= Beginning of Section =

-- ==== Sys2Proof/Laws/Engines.lean ====
section
/-! SUPPORT. What the shared operations of the vector slots, the array and the engines do when their checks pass. -/

namespace Sys2Proof.Machine

-- Vector slots ----------------------------------------------------------------------------------------------------------------

/-- A draw changes the counter of its context's seed and nothing else (R100, R242). -/
theorem State.draw_bun (s : State) (r n : Nat) : (s.draw r n).2.bun = s.bun := by unfold State.draw; split <;> rfl
theorem State.draw_cores (s : State) (r n : Nat) : (s.draw r n).2.cores = s.cores := by unfold State.draw; split <;> rfl
theorem State.draw_dies (s : State) (r n : Nat) : (s.draw r n).2.dies = s.dies := by unfold State.draw; split <;> rfl
theorem State.draw_cur (s : State) (r n : Nat) : (s.draw r n).2.cur = s.cur := by unfold State.draw; split <;> rfl
theorem State.draw_mem (s : State) (r n : Nat) : (s.draw r n).2.mem = s.mem := by unfold State.draw; split <;> rfl

theorem State.draw_ctx (s : State) (r n : Nat) : ∃ v, (s.draw r n).2.ctx s.cur = { s.ctx s.cur with seedCtr := v } := by
  unfold State.draw
  split
  · exact ⟨_, by simp [State.modMe]; rfl⟩
  · exact ⟨(s.ctx s.cur).seedCtr, rfl⟩

theorem State.draw_task (s : State) (r n : Nat) : (s.draw r n).2.boundTask s.cur = s.boundTask s.cur := by
  obtain ⟨v, h⟩ := s.draw_ctx r n
  simp [State.boundTask, h, State.task?, State.die, State.draw_dies]

theorem State.draw_pre (s : State) (r n : Nat) : ∃ v, (s.draw r n).2.pre = { s.pre with seedCtr := v } := by
  unfold State.pre
  rw [State.draw_bun]
  split
  · exact ⟨_, rfl⟩
  · unfold State.me
    rw [State.draw_cur]
    exact s.draw_ctx r n

theorem State.draw_pending (s : State) (r n k : Nat) : (s.draw r n).2.pre.pending k = s.pre.pending k := by
  obtain ⟨v, h⟩ := s.draw_pre r n
  rw [h]
  rfl

theorem State.draw_vrow (s : State) (r n k : Nat) : (s.draw r n).2.vrow k = s.vrow k := by
  obtain ⟨v, h⟩ := s.draw_pre r n
  unfold State.vrow
  rw [State.draw_cur, State.draw_task, h]
  rfl

theorem State.draw_preRows (s : State) (r n : Nat) : (s.draw r n).2.preRows = s.preRows := by
  unfold State.preRows State.myCore State.core
  rw [State.draw_bun, State.draw_cur, State.draw_cores]

theorem State.draw_destWaits (s : State) (r n k : Nat) : (s.draw r n).2.destWaits k = s.destWaits k := by
  obtain ⟨v, h⟩ := s.draw_ctx r n
  unfold State.destWaits State.arrayHolds
  simp only [State.draw_pending, State.draw_cur, h, State.core, State.draw_cores, State.before, State.draw_bun]

/-- A vector slot that acts goes on (R49, R58, R232). -/
theorem State.vec_live {s : State} {g : BitVec 2} (h1 : s.pre.gateBad g.toNat = false) (h2 : s.pre.gateLive g.toNat = true) (k : State) :
    s.vec g true k = k := by
  simp [State.vec, h1, h2]

/-- Lanes written to a row that nothing holds: those that the mask enables (R236, R240). -/
theorem State.writeLanes_free {s : State} {d : BitVec 7} (h : s.destWaits (s.vrow d.toNat) = false) (e n : Nat) (m : W512) (new : List Nat) :
    s.writeLanes d e n m new =
      s.writeRow (s.vrow d.toNat) (BitVec.ofNat 4096 (ofLanes e (mergeLanes m (rowLanes e n (getD (s.vrow d.toNat) 0 s.preRows)) new))) (everyLane m n) := by
  unfold State.writeLanes
  rw [State.withRowDest_ok h]

/-- The same after a draw. -/
theorem State.writeLanes_drawn {s : State} {d : BitVec 7} (h : s.destWaits (s.vrow d.toNat) = false) (r x e n : Nat) (m : W512) (new : List Nat) :
    (s.draw r x).2.writeLanes d e n m new =
      (s.draw r x).2.writeRow (s.vrow d.toNat) (BitVec.ofNat 4096 (ofLanes e (mergeLanes m (rowLanes e n (getD (s.vrow d.toNat) 0 s.preRows)) new)))
        (everyLane m n) := by
  rw [State.writeLanes_free (by rw [State.draw_vrow, State.draw_destWaits]; exact h), State.draw_vrow, State.draw_preRows]

-- The array -------------------------------------------------------------------------------------------------------------------

theorem oneOperand_ok {s : State} {a : BitVec 7} {x : W64} (h : s.source a = .ok x) (k : W64 → W64 → State) : oneOperand s a k = k x 0 := by
  unfold oneOperand
  rw [State.withSource_ok h]

theorem noOperands_ok (s : State) (k : W64 → W64 → State) : noOperands s k = k 0 0 := State.waitWhile_false rfl _

/-- An array instruction whose checks pass enters the queue when there is room (R264, R293). -/
theorem State.arraySlot_ok {s : State} {g : BitVec 4} {t : Task} (hg : s.pre.guardValue g = some true) (ht : s.boundTask s.cur = some t)
    (hb : s.arrayTaken = false) (hq : s.arrayFull = false) {op ctl : Nat} {operands : (W64 → W64 → State) → State}
    {check : Task → ArrayView → W64 → W64 → ArrayCheck}
    {before : W64 → State → State} {x y : W64} (ho : ∀ k, operands k = k x y) {reads : List (Nat × Nat)} {rows : List (Nat × Bool)} {draw : Nat} {img : List Nat}
    (h : check t (s.core s.myCore).array.view x y = .ok reads rows draw img) :
    s.arraySlot g op ctl operands check before = (before x s).enterArray t op ctl x y img reads rows draw := by
  unfold State.arraySlot
  rw [State.guarded_live hg, ht]
  simp only []
  rw [ho, State.waitWhile_false hb, h]
  simp only []
  rw [State.waitWhile_false hq]

/-- One whose checks fail raises what they find (R300). -/
theorem State.arraySlot_fault {s : State} {g : BitVec 4} {t : Task} (hg : s.pre.guardValue g = some true) (ht : s.boundTask s.cur = some t)
    (hb : s.arrayTaken = false) {op ctl : Nat} {operands : (W64 → W64 → State) → State} {check : Task → ArrayView → W64 → W64 → ArrayCheck}
    {before : W64 → State → State} {x y : W64} (ho : ∀ k, operands k = k x y) {c : Nat} {i : W64}
    (h : check t (s.core s.myCore).array.view x y = .fault c i) : s.arraySlot g op ctl operands check before = s.raise c i := by
  unfold State.arraySlot
  rw [State.guarded_live hg, ht]
  simp only []
  rw [ho, State.waitWhile_false hb, h]

/-- One that finds the array held by another task waits (R264). -/
theorem State.arraySlot_busy {s : State} {g : BitVec 4} {t : Task} (hg : s.pre.guardValue g = some true) (ht : s.boundTask s.cur = some t)
    (hb : s.arrayTaken = true) {op ctl : Nat} {operands : (W64 → W64 → State) → State} {check : Task → ArrayView → W64 → W64 → ArrayCheck}
    {before : W64 → State → State} {x y : W64} (ho : ∀ k, operands k = k x y) : s.arraySlot g op ctl operands check before = s.hold := by
  unfold State.arraySlot
  rw [State.guarded_live hg, ht]
  simp only []
  rw [ho, State.waitWhile_true hb]

-- Commands --------------------------------------------------------------------------------------------------------------------

/-- An engine slot whose guard is true and whose context's acquires are over goes on with its task (R49, R192). -/
theorem State.engineSlot_ok {s : State} {g : BitVec 4} {t : Task} (hg : s.pre.guardValue g = some true) (ht : s.boundTask s.cur = some t)
    (ha : s.acquireOut s.cur = false) (k : Task → State) : s.engineSlot g k = k t := by
  unfold State.engineSlot
  rw [State.guarded_live hg, ht]
  simp only [State.waitWhile_false ha]

/-- Parameters without an uncorrectable error are read (R36). -/
theorem State.goodParams_ok {s : State} {t : Task} {a n : Nat} (h : s.spadBad s.myCore t a n = false) (k : State) : s.goodParams t a n k = k := by
  simp [State.goodParams, h]

/-- Scratchpad that a command may name (R155, R177). -/
theorem State.engineSpad_ok {s : State} {t : Task} {wr page : Bool} {a n al : Nat} (h1 : a % al = 0) (h2 : a < 2 ^ 22) (h3 : a + n + 16384 ≤ t.spadBytes)
    (h4 : page = true ∨ 4096 ≤ a) (h5 : page = false ∨ wr = true ∨ s.spadBad s.myCore t a n = false) (k : State) :
    s.engineSpad t wr a n al page k = k := by
  unfold State.engineSpad
  rw [if_neg (by simp [h1]), if_pos]
  · rcases h5 with h | h | h <;> simp [h, State.goodParams]
  · simp only [Bool.and_eq_true, decide_eq_true_eq, Bool.or_eq_true]
    exact ⟨⟨h2, h3⟩, h4⟩

/-- A scratchpad side of a copy (R219). -/
theorem State.copySide_spad {s : State} {t : Task} {wr apart : Bool} {a back len : Nat} (hb : back ≤ a) (h2 : a - back < 2 ^ 22)
    (h3 : a - back + len + 16384 ≤ t.spadBytes) (h4 : 4096 ≤ a - back) (k : Side → State) :
    s.copySide t wr true apart a back len k = k ⟨a, 0, a - back, len⟩ := by
  unfold State.copySide
  rw [if_pos rfl, if_pos hb, State.engineSpad_ok (Nat.mod_one _) h2 h3 (.inr h4) (.inl rfl)]

/-- A global side of a copy (R219). -/
theorem State.copySide_global {s : State} {t : Task} {wr : Bool} {a back len ia w : Nat} (hb : back ≤ a)
    (ht : translate s.pre.wnd (a - back) len = some (ia, w)) (hf : footprintMiss t.card wr ia len = none) (k : Side → State) :
    s.copySide t wr false false a back len k = k ⟨ia + back, windowSD s.pre.wnd w, ia, len⟩ := by
  unfold State.copySide State.engineRange
  rw [if_neg (by decide), if_neg (by omega), if_neg (by decide)]
  simp only [ht, hf]

/-- The sides of a collective (R419). -/
theorem State.colSide_spad {s : State} {t : Task} {wr : Bool} {a n : Nat} (h2 : a < 2 ^ 22) (h3 : a + n + 16384 ≤ t.spadBytes) (h4 : 4096 ≤ a)
    (hn : n ≠ 0) (k : Nat → State) : s.colSide t wr true a n k = k a := by
  unfold State.colSide
  rw [if_neg hn, if_pos rfl, State.engineSpad_ok (Nat.mod_one _) h2 h3 (.inr h4) (.inl rfl)]

theorem State.colSide_global {s : State} {t : Task} {wr : Bool} {a n ia w : Nat} (ht : translate s.pre.wnd a n = some (ia, w))
    (hf : footprintMiss t.card wr ia n = none) (hn : n ≠ 0) (k : Nat → State) : s.colSide t wr false a n k = k ia := by
  unfold State.colSide State.engineRange
  rw [if_neg hn, if_neg (by decide)]
  simp only [ht, hf]

/-- The state in which a command of n bytes has issued: its bytes armed, or l5 claimed (R26, R216). -/
abbrev State.issuedCommand (s : State) (t : Task) (h n draw : Nat) : State :=
  let u := (s.newTag t h draw).2
  if h = 255 then u.claimL5 u.cur (s.newTag t h draw).1.tok else u.updateBarrier u.myCore t h (fun b => b.arm n)

/-- The object that a handle names is good and its count takes n bytes more; 255 names none (R216). -/
abbrev State.takesBytes (s : State) (t : Task) (h n : Nat) : Prop :=
  h = 255 ∨ s.spadBad s.myCore t (16 * h) 16 = false ∧ (s.barrier s.myCore t h).exp + n ≤ maxCount

theorem State.armCause_none {s : State} {t : Task} {h n : Nat} (hc : s.takesBytes t h n) (q : Nat × W64) : s.armCause t h n q = none := by
  unfold State.armCause
  by_cases h1 : h = 255
  · rw [if_pos h1]
  · obtain ⟨hb, h2⟩ := hc.resolve_left h1
    rw [if_neg h1, hb, if_neg (by decide), if_neg (by omega)]

/-- Bytes that its object takes let a command go on (R216). -/
theorem State.armable_ok {s : State} {t : Task} {h : BitVec 8} {n : Nat} (hc : s.takesBytes t h.toNat n) (r : W64) (k : State) : s.armable t h n r k = k := by
  unfold State.armable
  rw [State.armCause_none hc]

/-- Bytes that a good object does not take are refused (R216). -/
theorem State.armable_refused {s : State} {t : Task} {h : BitVec 8} {n : Nat} (h1 : h.toNat ≠ 255) (hb : s.spadBad s.myCore t (16 * h.toNat) 16 = false)
    (h2 : maxCount < (s.barrier s.myCore t h.toNat).exp + n) (r : W64) (k : State) : s.armable t h n r k = s.raise 0x11 r := by
  unfold State.armable State.armCause
  rw [if_neg h1, hb, if_neg (by decide), if_pos h2]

= End of Section =

--- WHAT YOU SHOULD DO ---
Bring together all lines in the records where the word "checks" is found.

--- ANSWER SPACE ---
/-! SUPPORT. What the shared operations of the vector slots, the array and the engines do when their checks pass. -/
/-- An array instruction whose checks pass enters the queue when there is room (R264, R293). -/
/-- One whose checks fail raises what they find (R300). -/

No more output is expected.